Abstract
Sedillot’s triangle (ST), formed between the sternal and clavicular heads of sternocleidomastoid (SCM) muscle, is often used as an anatomical landmark for internal jugular vein (IJV) cannulation, but its reliability has been questioned. This cadaveric study aimed to evaluate the effectiveness of ST in locating IJV. Dissections were performed on 23 adult cadavers (46 sides). ST was exposed, and a pin was inserted at its apex to assess its relationship with IJV. Dimensions of ST and distance between apex and IJV were measured (only in cases with unsuccessful puncture), along with IJV diameter at the apex.

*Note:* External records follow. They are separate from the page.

-- ==== Sys2Proof/Machine/Engine.lean ====
section
/-! DEFINITION. Machine/Engine: what the engine does with the command word in flight. -/

namespace Sys2Proof.Machine

/-- The engine's step on a command word (70_reset_and_hazards.md R285): an illegal word completes with ILLEGAL_COMMAND
(30_encoding.md R86), a legal one is executed. -/
def engineStep (w : BitVec 32) (s : State) : Host.Outcome State Fault Refusal :=
  match decode w with
  | .error _ => finish s (.error .illegalCommand)
  | .ok i => exec i s

end Sys2Proof.Machine
end

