/-- The latency of a command does not change its result: with no reset to come, running until the block is idle gives the state that
an immediate completion gives, but for BUSYWR and the model's own fields (00_scope.md R18; 70_reset_and_hazards.md R285, R288; logs 3,
4 and 5). -/
def Obligations.ResultIndependentOfLatency : Prop :=
  ∀ (s u : State) (w : BitVec 32), s.inflight = some w → HostOp.reset ∉ s.hostOps → engineStep w s = .next u →
    ∃ (k : Nat) (t : State), Sys2Proof.core.run k s = Host.Outcome.next t ∧ t.inflight = none ∧
      ∃ b n r o, t = { u with busyWr := b, draws := n, hostReads := r, hostOps := o }

/-! ## Errors, frames and results over all commands -/

/-- 60_exceptions.md R250: a command that fails writes no destination, sets ERR and STICKY and leaves the block idle; nothing else
changes (but the flags CFGCOMMIT itself validates); the host finds the code in bits 7:4 of STATUS. -/
def Obligations.FailingCommandWritesNothing : Prop :=
  ∀ (i : Instr) (s t : State), exec i s = .next t → t.err ≠ .noError →
    t = { s with err := t.err, sticky := true, inflight := none, delay := 0, fieldOk := t.fieldOk, montOk := t.montOk } ∧
    (i ≠ .cfgcommit → t.fieldOk = s.fieldOk ∧ t.montOk = s.montOk) ∧
    bitField (hostReadValue 0x51#8 t).toNat 7 4 = t.err.code

/-- 60_exceptions.md R253: the configuration each class needs, in the order of the prologue (R254): ILLEGAL_COMMAND exactly for a point
number above 3, NOT_CONFIGURED exactly without FIELD_OK, MONT_NOT_CONFIGURED exactly without MONT_OK where it is needed. -/
def Obligations.ConfigurationClasses : Prop :=
  ∀ (i : Instr) (s t : State), exec i s = .next t →
    (t.err = .illegalCommand ↔ i.wf = false) ∧
    (t.err = .notConfigured ↔ i.wf = true ∧ classOf i ≠ .none ∧ s.fieldOk = false) ∧
    (t.err = .montNotConfigured ↔
      i.wf = true ∧ s.fieldOk = true ∧ s.montOk = false ∧ (classOf i = .mont ∨ (classOf i = .curve ∧ s.vtype = true)))

/-- Which commands raise the arithmetic codes and CONFIG_INVALID (60_exceptions.md R251). The Jacobian commands raise none of them, and
JTOA never raises INVERSE_OF_ZERO (44_affine.md R193). -/
def Obligations.WhoRaisesWhichCode : Prop :=
  (∀ (i : Instr) (s t : State), exec i s = .next t →
    (t.err = .configInvalid → i = .cfgcommit) ∧
    (t.err = .inverseOfZero →
      (∃ d a, i = .finv d a ∨ i = .minv d a ∨ i = .adbl d a) ∨
        ∃ d a b, i = .fdiv d a b ∨ i = .mdiv d a b ∨ i = .aadd d a b ∨ i = .amul d a b) ∧
    (t.err = .notInvertible →
      (∃ d a, i = .finv d a ∨ i = .minv d a ∨ i = .adbl d a ∨ i = .jtoa d a) ∨
        ∃ d a b, i = .fdiv d a b ∨ i = .mdiv d a b ∨ i = .aadd d a b ∨ i = .amul d a b)) ∧
  ∀ c : StatusCode, c.code ≤ 6
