/-- The affine form of a finite value is known by its two equations, since `Z` is a unit. -/
theorem hasAffineForm_pt_iff {J : Jacobian} (hz : J.z < D.M) {x y : Nat} : HasAffineForm D J (.pt x y) ↔
    J.z ≠ 0 ∧ x < D.M ∧ y < D.M ∧
      logical D x * logical D J.z ^ 2 = logical D J.x ∧ logical D y * logical D J.z ^ 3 = logical D J.y := by
  by_cases h0 : J.z = 0
  · refine ⟨fun h => ?_, fun h => absurd h0 h.1⟩
    cases (toAff_of_z_eq_zero h0).symm.trans h
  · have hunit := isUnit_logical_of_prime hD hp hz h0
    obtain ⟨x', y', hr, hx', hy', hxv', hyv'⟩ := toAff_of_coprime hD hz (Nat.coprime_of_lt_prime h0 hz hp).symm
    refine ⟨fun h => ?_, fun ⟨_, hx, hy, hxv, hyv⟩ => ?_⟩
    · cases hr.symm.trans h
      exact ⟨h0, hx', hy', hxv', hyv'⟩
    · have hxx : x' = x := eq_of_logical_eq hD hx' hx ((hunit.pow 2).mul_right_cancel (hxv'.trans hxv.symm))
      have hyy : y' = y := eq_of_logical_eq hD hy' hy ((hunit.pow 3).mul_right_cancel (hyv'.trans hyv.symm))
      rw [HasAffineForm, hr, hxx, hyy]

end

theorem hasAffineForm_jacInf (D : Domain) : HasAffineForm D (jacInf D) .inf := toAff_of_z_eq_zero rfl

/-! ### The sum of two finite values -/

section
variable {D : Domain} (hD : D.Usable) (hp : D.M.Prime) {A x1 y1 x2 y2 : Nat} {P Q : Jacobian}
  (hPc : P.Canonical D.M) (hQc : Q.Canonical D.M) (hP : HasAffineForm D P (.pt x1 y1)) (hQ : HasAffineForm D Q (.pt x2 y2))
include hD hp hPc hQc hP hQ

/-- Over the common denominator the abscissas agree as the affine ones do. -/
theorem crossX_eq_iff_of_form : crossX D P Q = crossX D Q P ↔ x1 = x2 := by
  obtain ⟨hP0, hx1, -, hX1, -⟩ := (hasAffineForm_pt_iff hD hp hPc.2.2).1 hP
  obtain ⟨hQ0, hx2, -, hX2, -⟩ := (hasAffineForm_pt_iff hD hp hQc.2.2).1 hQ
  have hunit := ((isUnit_logical_of_prime hD hp hPc.2.2 hP0).pow 2).mul ((isUnit_logical_of_prime hD hp hQc.2.2 hQ0).pow 2)
  rw [crossX_eq_iff hD, ← hX1, ← hX2, ← logical_inj hD hx1 hx2, mul_assoc, mul_assoc, mul_comm (logical D Q.z ^ 2)]
  exact hunit.mul_left_inj

/-- Over the common denominator the ordinates agree as the affine ones do. -/
theorem crossY_eq_iff_of_form : crossY D P Q = crossY D Q P ↔ y1 = y2 := by
  obtain ⟨hP0, -, hy1, -, hY1⟩ := (hasAffineForm_pt_iff hD hp hPc.2.2).1 hP
  obtain ⟨hQ0, -, hy2, -, hY2⟩ := (hasAffineForm_pt_iff hD hp hQc.2.2).1 hQ
  have hunit := ((isUnit_logical_of_prime hD hp hPc.2.2 hP0).pow 3).mul ((isUnit_logical_of_prime hD hp hQc.2.2 hQ0).pow 3)
  rw [crossY_eq_iff hD, ← hY1, ← hY2, ← logical_inj hD hy1 hy2, mul_assoc, mul_assoc, mul_comm (logical D Q.z ^ 3)]
  exact hunit.mul_left_inj

/-- The chord: with `z = Z1·Z2` and `δ = x2 - x1`, `H = δ·z²` and `r = δ·l·z³`. -/
theorem jacChord_hasAffineForm (hx : x1 ≠ x2) {r : Affine} (hr : affAdd D A (.pt x1 y1) (.pt x2 y2) = .ok r) :
    HasAffineForm D (jacChord D (crossX D P Q) (crossX D Q P) (crossY D P Q) (crossY D Q P) P.z Q.z) r := by
  obtain ⟨hP0, hx1, hy1, hX1, hY1⟩ := (hasAffineForm_pt_iff hD hp hPc.2.2).1 hP
  obtain ⟨hQ0, hx2, hy2, hX2, hY2⟩ := (hasAffineForm_pt_iff hD hp hQc.2.2).1 hQ
  obtain ⟨x3, y3, l, rfl, hslope, hx3, hy3⟩ := affAdd_isThirdPoint hD ⟨hx1, hy1⟩ ⟨hx2, hy2⟩ hr fun h => absurd h hx
  obtain ⟨hx3M, hy3M⟩ := affAdd_canonical hD.M_pos (P := .pt x1 y1) (Q := .pt x2 y2) ⟨hx1, hy1⟩ ⟨hx2, hy2⟩ hr
  obtain ⟨hJx, hJy, hJz⟩ := logical_jacChord hD.M_pos P Q
  have hdelta : logical D y2 = logical D y1 + (logical D x2 - logical D x1) * l := by
    rw [IsSlope, if_neg hx] at hslope
    linear_combination -hslope
  rw [← hX1, ← hX2] at hJz
  rw [← hX1, ← hX2, ← hY1, ← hY2, hdelta] at hJx hJy
  refine (hasAffineForm_pt_iff hD hp (mulD_lt hD.M_pos _ _)).2 ⟨?_, hx3M, hy3M, ?_, ?_⟩
  · have hunit := (isUnit_logical_sub_of_prime hD hp hx1 hx2 hx).mul
      (((isUnit_logical_of_prime hD hp hPc.2.2 hP0).pow 3).mul ((isUnit_logical_of_prime hD hp hQc.2.2 hQ0).pow 3))
    refine ne_zero_of_isUnit_logical hD (hJz ▸ ?_)
    convert hunit using 1
    ring
  · rw [hJx, hJz, hx3]
    ring
  · rw [hJy, hJz, hJx, hy3, hx3]
    ring

omit hQc hQ
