-- ==== Sys2Proof/Machine/State.lean ====
section
/-! DEFINITION. The state of the block and of its ports, the faults and refusals, and the state after reset
(spec 10 R20 to R31; 44 R170, R178; 60 R190 to R193; 70 R210). -/

namespace Sys2Proof.Machine

/-- The codes of the phase register (R21). Code 3 is never reached. -/
abbrev phaseIdle : BitVec 2 := 0#2
/-- STREAM (R21). -/
abbrev phaseStream : BitVec 2 := 1#2
/-- DONE (R21). -/
abbrev phaseDone : BitVec 2 := 2#2

/-- `FAULT(reason)` of R190 and R193: a register holds a value outside its legal range. Raised by every step from
such a state. SAFE: the spec makes it a fault, and no run from reset reaches one. -/
inductive Fault where
  /-- `phase` = 3. Raised by every step and every meaning. Safe. -/
  | badPhase
  /-- `run` = 63. Raised by every step and every meaning. Safe. -/
  | badRun
  /-- `frag_len` = 3. Raised by every step and every meaning. Safe. -/
  | badFrag
deriving DecidableEq, Repr

/-- `REFUSED(reason)` of R190 and R192, and the model's own refusals. -/
inductive Refusal where
  /-- An instruction without a meaning yet: raised only by an arm of `exec`. Safe. -/
  | notModelled (mnemonic : String)
  /-- `ILLEGAL_WORD` (R72): a command word with a reserved bit set. Raised by `step`, which records it. Safe. -/
  | illegalWord
  /-- `START_WHILE_STREAMING` (R179): raised by START in STREAM. Safe. -/
  | startWhileStreaming
  /-- `DATA_OUTSIDE_STREAM` (R179): raised by DATA outside STREAM. Safe. -/
  | dataOutsideStream
  /-- `END_OUTSIDE_STREAM` (R179): raised by END outside STREAM. Safe. -/
  | endOutsideStream
  /-- The reserved byte 0xFF, to which the spec gives no effect (R88): raised by RGBA_RESERVED. Safe. -/
  | rgbaReserved
  /-- Bytes on the model's own item port that are no stream item: raised by `step`. Safe. -/
  | illegalItem
deriving DecidableEq, Repr

end Sys2Proof.Machine

namespace Sys2Proof.Machine

/-- The state. The first eight fields are the record `S` of R20; `refusalMark` is that of R192 and R210; the
others are the host's side of the three ports (R170, R178) and the model's own counter of free values. -/
structure State where
  /-- The phase register (R21), all four bit patterns. -/
  phase : BitVec 2
  /-- The pixel cache (R22). -/
  cache : Vector Pixel 64
  /-- The previous-pixel register (R23). -/
  prev : Option Pixel
  /-- The run counter (R24), all 64 bit patterns. -/
  run : BitVec 6
  /-- How many input bytes are held (R25), all four bit patterns. -/
  fragLen : BitVec 2
  /-- `frag[0]` (R25). -/
  frag0 : Byte
  /-- `frag[1]` (R25). -/
  frag1 : Byte
  /-- The output stream of the current encode (R26). -/
  out : List Byte
  /-- The refusal mark (R192, R210). -/
  refusalMark : Bool
  /-- The reason recorded with the most recent refusal (R190; log 7). -/
  refusalReason : Option Refusal
  /-- The transfers the host has pending, the next one first (R170, R180; log 5). -/
  port : List Transfer
  /-- What the host's last STATUS read returned (R176; log 15). -/
  statusData : Option Word32
  /-- How many bytes of `out` the output port has delivered (R178; log 14). -/
  delivered : Nat
  /-- The bytes the host has taken, oldest first (R178, R211; log 14). -/
  received : List Byte
  /-- The MODEL'S OWN: how many free bytes have been drawn (log 4). -/
  draws : Nat
deriving DecidableEq, Repr

/-- Power-on reset (R31, R210): IDLE and the mark clear. The spec leaves every other field of `S` unspecified and
lets a model give it any value; the values here are log 3's (DESIGN CHOICE, unsafe). -/
def State.reset : State where
  phase := phaseIdle
  cache := Vector.replicate 64 Pixel.cleared
  prev := none
  run := 0
  fragLen := 0
  frag0 := 0
  frag1 := 0
  out := []
  refusalMark := false
  refusalReason := none
  port := []
  statusData := none
  delivered := 0
  received := []
  draws := 0

/-- What the ports offer the next step. -/
inductive Fetched where
  /-- No transfer is pending (R203). -/
  | idle
  /-- The output buffer is full: the command port is held (R178, R194). -/
  | held
  /-- An instruction, and the state with its transfer taken off the port. -/
  | run (i : Instr) (s : State)
  /-- A transfer that is no instruction, or an illegal word, already carried out. -/
  | acted (s : State)
  /-- The model's own item port holds no stream item. -/
  | stop (r : Refusal)
deriving DecidableEq, Repr

end Sys2Proof.Machine
end

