-- ==== Sys2Proof/Machine/Ops.lean ====
section
/-! DEFINITION. The named operations over the state (spec 00 R10; 20 R51; 60 R190 to R198). The block has no
exception, no trap and no return from one (R190, R198): its only abnormal outcomes are the fault check and the
refusal below. It has no addressable memory (R50; log 19): the cache is the one storage read and written by index. -/

namespace Sys2Proof.Machine

/-- `CacheRead(i)` (R10, R51). -/
def State.cacheRead (s : State) (i : BitVec 6) : Pixel := s.cache[i.toNat]'i.isLt

/-- `CacheWrite(i, p)` (R10, R51). -/
def State.cacheWrite (s : State) (i : BitVec 6) (p : Pixel) : State :=
  { s with cache := s.cache.set i.toNat p i.isLt }

/-- START's clear: `CacheWrite(i, (0,0,0,0))` for every i (R171). -/
def State.clearCache (s : State) : State := { s with cache := Vector.replicate 64 Pixel.cleared }

/-- `Emit(b)` (R10): append one byte to `out`. -/
def State.emit (s : State) (b : Byte) : State := { s with out := s.out ++ [b] }

/-- `EmitAll` (R10): `Emit` of each byte in order (Laws: emitAll_eq_foldl_emit). -/
def State.emitAll (s : State) (bs : List Byte) : State := { s with out := s.out ++ bs }

/-- The byte-stream writer (R90): the bytes the packer builds for one stream item, appended to `out`. -/
def State.emitItem (s : State) (c : Config) (i : Instr) : State := s.emitAll (itemBytes c i)

/-- `S.prev <- v`. -/
def State.setPrev (s : State) (v : Option Pixel) : State := { s with prev := v }

/-- `S.run <- v`. -/
def State.setRun (s : State) (v : BitVec 6) : State := { s with run := v }

/-- `S.frag_len <- v`. -/
def State.setFragLen (s : State) (v : BitVec 2) : State := { s with fragLen := v }

/-- `S.phase <- v`. -/
def State.setPhase (s : State) (v : BitVec 2) : State := { s with phase := v }

/-- `S.frag[i] <- x` for i = 0, and for every other i the second byte. -/
def State.setFrag (s : State) (i : BitVec 2) (x : Byte) : State :=
  if i = 0 then { s with frag0 := x } else { s with frag1 := x }

/-- `S.out <- []`: a new encode's stream begins (R26, R171), and its offsets count from 0 again (R178). -/
def State.emptyOut (s : State) : State := { s with out := [], delivered := 0 }

/-- START leaves `frag[0..1]` unspecified (R20, R210): both become free values (log 4). -/
def State.drawFrag (s : State) : State :=
  { s with frag0 := Config.freeByte s.draws, frag1 := Config.freeByte (s.draws + 1), draws := s.draws + 2 }

/-- Which fault a state is in, if any (R193). Where several registers are illegal the spec names no order; the
model takes R190's (log 9). -/
def State.faultOf (s : State) : Option Fault :=
  if s.phase = 3 then some .badPhase
  else if s.run = 63 then some .badRun
  else if s.fragLen = 3 then some .badFrag
  else none

/-- A faulted state takes precedence over everything else (R193, R197). -/
def State.guarded (s : State) (k : Host.Outcome State Fault Refusal) : Host.Outcome State Fault Refusal :=
  match s.faultOf with
  | some f => .fault f
  | none => k

/-- A refused command (R192): the mark is set, its reason recorded, nothing else changes. -/
def State.refuse (s : State) (r : Refusal) : State :=
  { s with refusalMark := true, refusalReason := some r }

/-- What a STATUS read hands the host (R176): the block's own state is untouched. -/
def State.returnStatus (s : State) (v : Word32) : State := { s with statusData := some v }

end Sys2Proof.Machine
end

Showed that 92.00% of sides had a fully formed ST, while 8.00% (all left-sided) lacked a gap between the SCM heads. On right side, the needle corresponded directly with IJV in 19 (82.60%) cases, but missed laterally and medially in two (8.69%) cases each. On left side, successful IJV puncture occurred in 11 (61.11%) cases, with lateral and medial misses in five (27.77%) and two (11.11%) respectively. The mean height and width of ST was 64.30±7.86 mm and 20.08±6.26 mm on right side and 63.95±7.28 mm and 15.56±9.91 mm on left side. IJV diameter at the apex was significantly higher in male and on right side. Overall, right ST proved to be a reasonably reliable landmark for successful central venous catheter. However, anatomical variability, particularly on left side, suggests that caution should be exercised, and additional methods such as ultrasound guidance may improve the accuracy and safety of IJV cannulation using this approach.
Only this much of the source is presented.